-- ==== Sys2Proof/Machine/State.lean ====
section
/-! DEFINITION. The machine's state as plain data (10_state.md), its reasons to stop, and the state after reset. -/

namespace Sys2Proof.Machine

/-- The kinds of diagnostic event, `DIAG` (10_state.md rule R43). -/
inductive Diag where
  /-- `DIAG_BAD_REG`: a register index of 8 or more was presented (rules R23, R24). -/
  | badReg
  /-- `DIAG_MEM_READ_OOR`: a checked read was given an out-of-range address (rules R50, R52). -/
  | memReadOor
  /-- `DIAG_MEM_WRITE_OOR`: a checked write was given an out-of-range address (rules R51, R53). -/
  | memWriteOor
  /-- `DIAG_DIV_ZERO`: DIV found its divisor zero (rule R133). -/
  | divZero
  /-- `DIAG_STACK_OVERFLOW`: a push found `sp` at 0 (rule R150). -/
  | stackOverflow
  /-- `DIAG_STACK_UNDERFLOW`: a pop found the stack empty (rule R151). -/
  | stackUnderflow
  /-- `DIAG_UNKNOWN_SYSCALL`: SYSCALL with a code other than 0x01 and 0x02 (rule R164). -/
  | unknownSyscall
  /-- `DIAG_COPY_OOR`: LOAD_DATA met an out-of-range offset (rule R163). -/
  | copyOor
  /-- `DIAG_UNKNOWN_OPCODE`: the opcode byte is none of the ten (rule R108). -/
  | unknownOpcode
  /-- `DIAG_STATE_DUMP`: the dump of `printState()`, with the nine values it carries (rule R189). -/
  | stateDump (pc : Word) (regs : Vector Word Config.numRegs)
  /-- `DIAG_RESTORE_WARN`: `restore()` found no backing file or one of the wrong length (rule R186). -/
  | restoreWarn
deriving DecidableEq, Repr

/-- The five host transactions, the whole invocation surface of the block (00_scope.md rule R5, 45_host_operations.md). -/
inductive HostOp where
  /-- `reset()` (70_reset_and_hazards.md rule R230). -/
  | reset
  /-- `loadProgram(data, size)` (rule R181). -/
  | loadProgram (data : List Byte) (size : Nat)
  /-- `run()` (rule R182). -/
  | run
  /-- `printState()` (rule R189). -/
  | printState
  /-- `persistState()` (rule R188). -/
  | persistState
deriving DecidableEq, Repr

/-- The reasons for a fault: there are none. The machine has no trap, no fault state and no stuck state
(60_exceptions.md rules R200, R208, 40_execution_loop.md rules R101, R112): every abnormal condition of the spec, the two
fatal ones among them, is a next state. So nobody raises a fault. Safe: nothing is left out by it. -/
inductive Fault
deriving DecidableEq, Repr

/-- The reasons for a refusal. -/
inductive Refusal where
  /-- Raised by an arm of `exec` for an instruction that has no meaning; no arm does so. Safe: the model stops where the
  machine goes on. -/
  | notModelled (mnemonic : String)
  /-- Raised by a pending `loadProgram` whose data holds fewer than `min(size, 4096)` bytes: such a call is outside the
  interface and a model refuses it (45_host_operations.md rule R181, decision D18, U19). No instruction raises it. Safe:
  the model stops. -/
  | shortProgramData (given needed : Nat)
deriving DecidableEq, Repr

/-- The Memory Store: (address, byte) pairs in one canonical form (`Memory.wf`); an unlisted address reads as 0x00, its
value after a reset with no backing file (rules R44, R232). DESIGN CHOICE, unsafe, log entries 2 and 29. -/
abbrev Memory := List Host.Cell

/-- The Operand Stack's slots: (slot, value) pairs in the same canonical form (`Slots.wf`); an unlisted slot holds 0, its
reset value (rule R44). -/
abbrev Slots := List (Nat × Word)

/-- The state: the block's (`regs` to `mem`), the environment's (`out`, `diag`, `backing`) and the host's (`pending`). -/
structure State where
  /-- The general registers x[0] to x[7] (rule R20). -/
  regs : Vector Word Config.numRegs
  /-- The program counter (rule R26); its width is D3, unobservable (log entry 18). -/
  pc : Word
  /-- The run state (rule R31). -/
  running : Bool
  /-- The stack pointer: the slot the next successful push writes (rule R33); its width is D22 (log entry 18). -/
  sp : Byte
  /-- The Operand Stack's 256 slots (rule R34). -/
  stack : Slots
  /-- The Memory Store's 4096 bytes (rule R38). -/
  mem : Memory
  /-- `OUT`, oldest byte first (rule R42). -/
  out : List Byte
  /-- `DIAG`, oldest event first (rule R43). -/
  diag : List Diag
  /-- The backing image: absent, or a byte string (rule R40). -/
  backing : Option (List Byte)
  /-- The host transactions still to come, next first. The model's own field: DESIGN CHOICE, safe, log entry 6. -/
  pending : List HostOp
deriving DecidableEq, Repr

/-- The state after reset (rules R44, R230) with an absent backing image, so that memory is all zero (rule R232). What the
backing file, the two streams and the host's transactions are at that moment is the environment's: absent and empty.
DESIGN CHOICE, unsafe, log entries 2, 3, 4 and 6. -/
def State.reset : State where
  regs := Vector.replicate Config.numRegs 0#32
  pc := 0#32
  running := false
  sp := BitVec.ofNat Config.spBits Config.spEmpty
  stack := []
  mem := []
  out := []
  diag := []
  backing := none
  pending := []

end Sys2Proof.Machine
end

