-- ==== Sys2Proof/Machine/LoadStore.lean ====
section
/-! DEFINITION. LOAD and STORE (41_load_store.md). -/

namespace Sys2Proof.Machine

/-- LOAD `reg`, `imm32` under a `BADREG_POLICY` (rule R120): the register gets the immediate. -/
def loadUnder (p : BadRegPolicy) (reg : Byte) (imm32 : Word) (s : State) : State :=
  withRegs p [reg] (regWrite reg imm32) s

/-- STORE `reg`, `addr32` under a `BADREG_POLICY` (rule R121): four bytes at the absolute address, most significant
first. -/
def storeUnder (p : BadRegPolicy) (reg : Byte) (addr32 : Word) (s : State) : State :=
  withRegs p [reg]
    (fun s =>
      let (v, s1) := regRead reg s
      memWrite32 addr32.toNat v s1)
    s

/-- The meaning of LOAD (rule R120). -/
def execLoad (reg : Byte) (imm32 : Word) (s : State) : Host.Outcome State Fault Refusal :=
  .next (loadUnder Config.badRegPolicy reg imm32 s)

/-- The meaning of STORE (rule R121). -/
def execStore (reg : Byte) (addr32 : Word) (s : State) : Host.Outcome State Fault Refusal :=
  .next (storeUnder Config.badRegPolicy reg addr32 s)

end Sys2Proof.Machine
end

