-- ==== Sys2Proof/Certificates/Slice0/Obligations.lean ====
section
/-! DEFINITION. The statements for the provers, each from numbered rules of spec/. A statement on the exec side is about the
state in which `pc` already stands past the instruction's bytes (10_state.md rule R26); one on the step side begins at the
opcode byte. -/

open Sys2Proof Sys2Proof.Machine

/-! ### Encoding (30_encoding.md) -/

/-- Rules R80, R81, R84, R90, R95: decoding the bytes of a well-formed instruction, with any bytes after them, gives the
instruction and those bytes. -/
def Obligations.DecodeOfEncode : Prop :=
  ∀ (i : Instr) (rest : List Byte), i.wf = true → decode (encode i ++ rest) = .ok (i, rest)

/-- Rules R80, R81, R84, R86, R90, R95: whatever decodes is a well-formed instruction and is its encoding. -/
def Obligations.EncodeOfDecode : Prop :=
  ∀ (bs : List Byte) (i : Instr) (rest : List Byte), decode bs = .ok (i, rest) → i.wf = true ∧ bs = encode i ++ rest

/-- Words written out from the formats of rule R81 and the map of rule R84 (they stand in 95_test_vectors.md part 2.1). -/
def Obligations.SpecWordsDecode : Prop :=
  decode [0x01#8] = .ok (.halt, []) ∧
  decode [0x10#8, 0x03#8, 0x12#8, 0x34#8, 0x56#8, 0x78#8] = .ok (.load 3#8 0x12345678#32, []) ∧
  decode [0x11#8, 0x00#8, 0x00#8, 0x00#8, 0x00#8, 0x10#8] = .ok (.store 0#8 0x10#32, []) ∧
  decode [0x21#8, 0x03#8, 0x01#8, 0x00#8] = .ok (.sub 3#8 1#8 0#8, []) ∧
  decode [0x31#8, 0xFF#8] = .ok (.pop 255#8, []) ∧
  decode [0xFF#8, 0x02#8] = .ok (.syscallLoadData, []) ∧
  decode [0xFF#8, 0x00#8] = .ok (.syscall 0#8, []) ∧
  decode [0xAB#8] = .ok (.unknown 0xAB#8, [])

/-- Rule R82: the opcode byte alone fixes the length. With fewer bytes than that there is no instruction; with that many or
more, decoding takes exactly that many. -/
def Obligations.LengthFromOpcodeAlone : Prop :=
  ∀ (op : Byte) (operands : List Byte),
    (specLength op ≤ operands.length + 1 →
      ∃ (i : Instr) (rest : List Byte),
        decode (op :: operands) = .ok (i, rest) ∧ operands.length + 1 = specLength op + rest.length ∧
        i.length = specLength op) ∧
    (operands.length + 1 < specLength op → decode (op :: operands) = .error (.truncated op))

/-- Rule R86: every opcode byte that is not one of the ten is unknown, 0x00 among them; it consumes only itself, and all of
them behave alike: a diagnostic and `running` false. -/
def Obligations.UnknownOpcodeBytes : Prop :=
  definedOpcodes = [0x01#8, 0x10#8, 0x11#8, 0x20#8, 0x21#8, 0x22#8, 0x23#8, 0x30#8, 0x31#8, 0xFF#8] ∧
  (∀ (op : Byte) (rest : List Byte),
    (op ∉ definedOpcodes → decode (op :: rest) = .ok (.unknown op, rest)) ∧
    (op ∈ definedOpcodes → ∀ (o : Byte) (tail : List Byte), decode (op :: rest) ≠ .ok (.unknown o, tail))) ∧
  (∀ (op : Byte) (s : State),
    ∃ t : State, exec (.unknown op) s = .next t ∧ t.running = false ∧ Emitted .unknownOpcode s t)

*WHAT NEEDS TO BE DONE*: Looking at the listing above, count each line that contains the word "pending" and write the number with nothing else.

*WRITTEN REPLY*: 4